Items listed in a dataset:
theorem linkGoesDown_changes {Q : List Block} {s0 : State} {n : Nat} {s : State}  (hq : subParts [.dev, .near, .rma, .links] Q = true) (hk : OnlyChanges Q s0 s) :
    OnlyChanges Q s0 (linkGoesDown n s) := by
  unfold linkGoesDown
  repeat' (first
    | with_reducible assumption
    | ((with_reducible refine .inr (subParts_mem hq ?_)); rfl)
    | with_reducible exact .inl rfl
    | with_reducible apply ownerLosesLink_changes (hq := subParts_trans rfl hq)
    | with_reducible apply noteErr_changes (hq := subParts_trans rfl hq)
    | with_reducible apply linkUpd_changes (hq := subParts_trans rfl hq)
    | with_reducible refine changes_ite ?_ ?_
    | (with_reducible refine changesParts_of ?_ ?_ ?_ ?_ ?_ ?_ ?_ ?_ ?_ ?_ ?_ ?_ ?_ ?_ ?_ ?_ ?_ ?_ ?_ ?_)
    | simp only [changes_mk]
    | with_reducible intro _
    | split
    | dsimp only [id])

theorem trainStart_changes {Q : List Block} {s0 : State} {n : Nat} {s : State} (hq : subParts [.links] Q = true) (hk : OnlyChanges Q s0 s) :
    OnlyChanges Q s0 (trainStart n s) := by
  unfold trainStart
  repeat' (first
    | with_reducible assumption
    | ((with_reducible refine .inr (subParts_mem hq ?_)); rfl)
    | with_reducible exact .inl rfl
    | with_reducible apply linkUpd_changes (hq := subParts_trans rfl hq)
    | with_reducible refine changes_ite ?_ ?_
    | (with_reducible refine changesParts_of ?_ ?_ ?_ ?_ ?_ ?_ ?_ ?_ ?_ ?_ ?_ ?_ ?_ ?_ ?_ ?_ ?_ ?_ ?_ ?_)
    | simp only [changes_mk]
    | with_reducible intro _
    | split
    | dsimp only [id])

theorem laserMeasured_changes {Q : List Block} {s0 : State} {i : Nat} {power : BitVec 16} {s : State} (hq : subParts [.dev, .links] Q = true) (hk : OnlyChanges Q s0 s) :
    OnlyChanges Q s0 (laserMeasured i power s) := by
  unfold laserMeasured
  repeat' (first
    | with_reducible assumption
    | ((with_reducible refine .inr (subParts_mem hq ?_)); rfl)
    | with_reducible exact .inl rfl
    | with_reducible apply getD_changes
    | with_reducible apply noteErr_changes (hq := subParts_trans rfl hq)
    | with_reducible refine changes_ite ?_ ?_
    | (with_reducible refine changesParts_of ?_ ?_ ?_ ?_ ?_ ?_ ?_ ?_ ?_ ?_ ?_ ?_ ?_ ?_ ?_ ?_ ?_ ?_ ?_ ?_)
    | simp only [changes_mk]
    | with_reducible intro _
    | split
    | dsimp only [id])

theorem trainFail_changes {Q : List Block} {s0 : State} {n : Nat} {state : BitVec 4} {s : State}  (hq : subParts [.links] Q = true) (hk : OnlyChanges Q s0 s) :
    OnlyChanges Q s0 (trainFail n state s) := by
  unfold trainFail
  repeat' (first
    | with_reducible assumption
    | ((with_reducible refine .inr (subParts_mem hq ?_)); rfl)
    | with_reducible exact .inl rfl
    | with_reducible apply linkUpd_changes (hq := subParts_trans rfl hq)
    | with_reducible refine changes_ite ?_ ?_
    | (with_reducible refine changesParts_of ?_ ?_ ?_ ?_ ?_ ?_ ?_ ?_ ?_ ?_ ?_ ?_ ?_ ?_ ?_ ?_ ?_ ?_ ?_ ?_)
    | simp only [changes_mk]
    | with_reducible intro _
    | split
    | dsimp only [id])

theorem sendFrame_changes {Q : List Block} {s0 : State} {n : Nat} {seq : Nat} {e : TxHdr → Emit} {s : State} (hq : subParts [.links, .out] Q = true) (hk : OnlyChanges Q s0 s) :
    OnlyChanges Q s0 (sendFrame n seq e s) := by
  unfold sendFrame
  repeat' (first
    | with_reducible assumption
    | ((with_reducible refine .inr (subParts_mem hq ?_)); rfl)
    | with_reducible exact .inl rfl
    | with_reducible apply emit_changes (hq := subParts_trans rfl hq)
    | with_reducible apply linkUpd_changes (hq := subParts_trans rfl hq)
    | with_reducible refine changes_ite ?_ ?_
    | (with_reducible refine changesParts_of ?_ ?_ ?_ ?_ ?_ ?_ ?_ ?_ ?_ ?_ ?_ ?_ ?_ ?_ ?_ ?_ ?_ ?_ ?_ ?_)
    | simp only [changes_mk]
    | with_reducible intro _
    | split
    | dsimp only [id])

theorem sendKey_changes {Q : List Block} {s0 : State} {n : Nat} {k : KeyOut} {s : State} (hq : subParts [.links, .out] Q = true) (hk : OnlyChanges Q s0 s) :
    OnlyChanges Q s0 (sendKey n k s) := by
  unfold sendKey
  repeat' (first
    | with_reducible assumption
    | ((with_reducible refine .inr (subParts_mem hq ?_)); rfl)
    | with_reducible exact .inl rfl
    | with_reducible apply sendFrame_changes (hq := subParts_trans rfl hq)
    | with_reducible apply linkUpd_changes (hq := subParts_trans rfl hq)
    | with_reducible refine changes_ite ?_ ?_
    | (with_reducible refine changesParts_of ?_ ?_ ?_ ?_ ?_ ?_ ?_ ?_ ?_ ?_ ?_ ?_ ?_ ?_ ?_ ?_ ?_ ?_ ?_ ?_)
    | simp only [changes_mk]
    | with_reducible intro _
    | split
    | dsimp only [id])

theorem keysGo_changes {Q : List Block} {s0 : State} {n : Nat} {s : State} (hq : subParts [.links, .out] Q = true) (hk : OnlyChanges Q s0 s) :
    OnlyChanges Q s0 (keysGo n s) := by
  unfold keysGo
  repeat' (first
    | with_reducible assumption
    | ((with_reducible refine .inr (subParts_mem hq ?_)); rfl)
    | with_reducible exact .inl rfl
    | with_reducible apply foldl_changes
    | with_reducible apply foldl_changes_fst
    | with_reducible apply foldl_changes_snd
    | with_reducible apply sendKey_changes (hq := subParts_trans rfl hq)
    | with_reducible apply linkUpd_changes (hq := subParts_trans rfl hq)
    | with_reducible refine changes_ite ?_ ?_
    | (with_reducible refine changesParts_of ?_ ?_ ?_ ?_ ?_ ?_ ?_ ?_ ?_ ?_ ?_ ?_ ?_ ?_ ?_ ?_ ?_ ?_ ?_ ?_)
    | simp only [changes_mk]
    | with_reducible intro _
    | split
    | dsimp only [id])

theorem podPlaceAll_changes {Q : List Block} {s0 : State} {s : State} (hq : subParts [.rma, .links] Q = true) (hk : OnlyChanges Q s0 s) :
    OnlyChanges Q s0 (podPlaceAll s) := by
  unfold podPlaceAll
  repeat' (first
    | with_reducible assumption
    | ((with_reducible refine .inr (subParts_mem hq ?_)); rfl)
    | with_reducible exact .inl rfl
    | with_reducible apply foldl_changes
    | with_reducible apply foldl_changes_fst
    | with_reducible apply foldl_changes_snd
    | with_reducible apply podPlace_changes (hq := subParts_trans rfl hq)
    | with_reducible refine changes_ite ?_ ?_
    | (with_reducible refine changesParts_of ?_ ?_ ?_ ?_ ?_ ?_ ?_ ?_ ?_ ?_ ?_ ?_ ?_ ?_ ?_ ?_ ?_ ?_ ?_ ?_)
    | simp only [changes_mk]
    | with_reducible intro _
    | split
    | dsimp only [id])

theorem linkComesUp_changes {Q : List Block} {s0 : State} {n : Nat} {s : State} (hq : subParts [.repro, .near, .rma, .links, .out] Q = true) (hk : OnlyChanges Q s0 s) :
    OnlyChanges Q s0 (linkComesUp n s) := by
  unfold linkComesUp
  repeat' (first
    | with_reducible assumption
    | ((with_reducible refine .inr (subParts_mem hq ?_)); rfl)
    | with_reducible exact .inl rfl
    | with_reducible apply sendLstate_changes (hq := subParts_trans rfl hq)
    | with_reducible apply creditsRepath_changes (hq := subParts_trans rfl hq)
    | with_reducible apply rmaPump_changes (hq := subParts_trans rfl hq)
    | with_reducible apply podPlaceAll_changes (hq := subParts_trans rfl hq)
    | with_reducible apply sendKey_changes (hq := subParts_trans rfl hq)
    | with_reducible apply linkUpd_changes (hq := subParts_trans rfl hq)
    | with_reducible apply resendCredits_changes (hq := subParts_trans rfl hq)
    | with_reducible refine changes_ite ?_ ?_
    | (with_reducible refine changesParts_of ?_ ?_ ?_ ?_ ?_ ?_ ?_ ?_ ?_ ?_ ?_ ?_ ?_ ?_ ?_ ?_ ?_ ?_ ?_ ?_)
    | simp only [changes_mk]
    | with_reducible intro _
    | split
    | dsimp only [id])

theorem linkMeasured_changes {Q : List Block} {s0 : State} {r : PhaseResult} {s : State} (hq : subParts [.dev, .links] Q = true) (hk : OnlyChanges Q s0 s) :
    OnlyChanges Q s0 (linkMeasured r s) := by
  unfold linkMeasured
  repeat' (first
    | with_reducible assumption
    | ((with_reducible refine .inr (subParts_mem hq ?_)); rfl)
    | with_reducible exact .inl rfl
    | with_reducible apply laserMeasured_changes (hq := subParts_trans rfl hq)
    | with_reducible apply linkUpd_changes (hq := subParts_trans rfl hq)
    | with_reducible refine changes_ite ?_ ?_
    | (with_reducible refine changesParts_of ?_ ?_ ?_ ?_ ?_ ?_ ?_ ?_ ?_ ?_ ?_ ?_ ?_ ?_ ?_ ?_ ?_ ?_ ?_ ?_)
    | simp only [changes_mk]
    | with_reducible intro _
    | split
    | dsimp only [id])

theorem phaseNext_changes {Q : List Block} {s0 : State} {n : Nat} {s : State} (hq : subParts [.links, .out] Q = true) (hk : OnlyChanges Q s0 s) :
    OnlyChanges Q s0 (phaseNext n s) := by
  unfold phaseNext
  repeat' (first
    | with_reducible assumption
    | ((with_reducible refine .inr (subParts_mem hq ?_)); rfl)
    | with_reducible exact .inl rfl
    | with_reducible apply sendKey_changes (hq := subParts_trans rfl hq)
    | with_reducible apply linkUpd_changes (hq := subParts_trans rfl hq)
    | with_reducible refine changes_ite ?_ ?_
    | (with_reducible refine changesParts_of ?_ ?_ ?_ ?_ ?_ ?_ ?_ ?_ ?_ ?_ ?_ ?_ ?_ ?_ ?_ ?_ ?_ ?_ ?_ ?_)
    | simp only [changes_mk]
    | with_reducible intro _
    | split
    | dsimp only [id])

theorem phaseDone_changes {Q : List Block} {s0 : State} {r : PhaseResult} {s : State} (hq : subParts [.dev, .repro, .near, .rma, .links, .out] Q = true) (hk : OnlyChanges Q s0 s) :
    OnlyChanges Q s0 (phaseDone r s) := by
  unfold phaseDone
  repeat' (first
    | with_reducible assumption
    | ((with_reducible refine .inr (subParts_mem hq ?_)); rfl)
    | with_reducible exact .inl rfl
    | with_reducible apply noteErr_changes (hq := subParts_trans rfl hq)
    | with_reducible apply phaseNext_changes (hq := subParts_trans rfl hq)
    | with_reducible apply linkMeasured_changes (hq := subParts_trans rfl hq)
    | with_reducible apply linkComesUp_changes (hq := subParts_trans rfl hq)
    | with_reducible apply trainFail_changes (hq := subParts_trans rfl hq)
    | with_reducible apply linkUpd_changes (hq := subParts_trans rfl hq)
    | with_reducible refine changes_ite ?_ ?_
    | (with_reducible refine changesParts_of ?_ ?_ ?_ ?_ ?_ ?_ ?_ ?_ ?_ ?_ ?_ ?_ ?_ ?_ ?_ ?_ ?_ ?_ ?_ ?_)
    | simp only [changes_mk]
    | with_reducible intro _
    | split
    | dsimp only [id])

**Try it**. Track down all lines above with the string "PhaseResult" and copy them.

**Output below**.
theorem linkMeasured_changes {Q : List Block} {s0 : State} {r : PhaseResult} {s : State} (hq : subParts [.dev, .links] Q = true) (hk : OnlyChanges Q s0 s) :
theorem phaseDone_changes {Q : List Block} {s0 : State} {r : PhaseResult} {s : State} (hq : subParts [.dev, .repro, .near, .rma, .links, .out] Q = true) (hk : OnlyChanges Q s0 s) :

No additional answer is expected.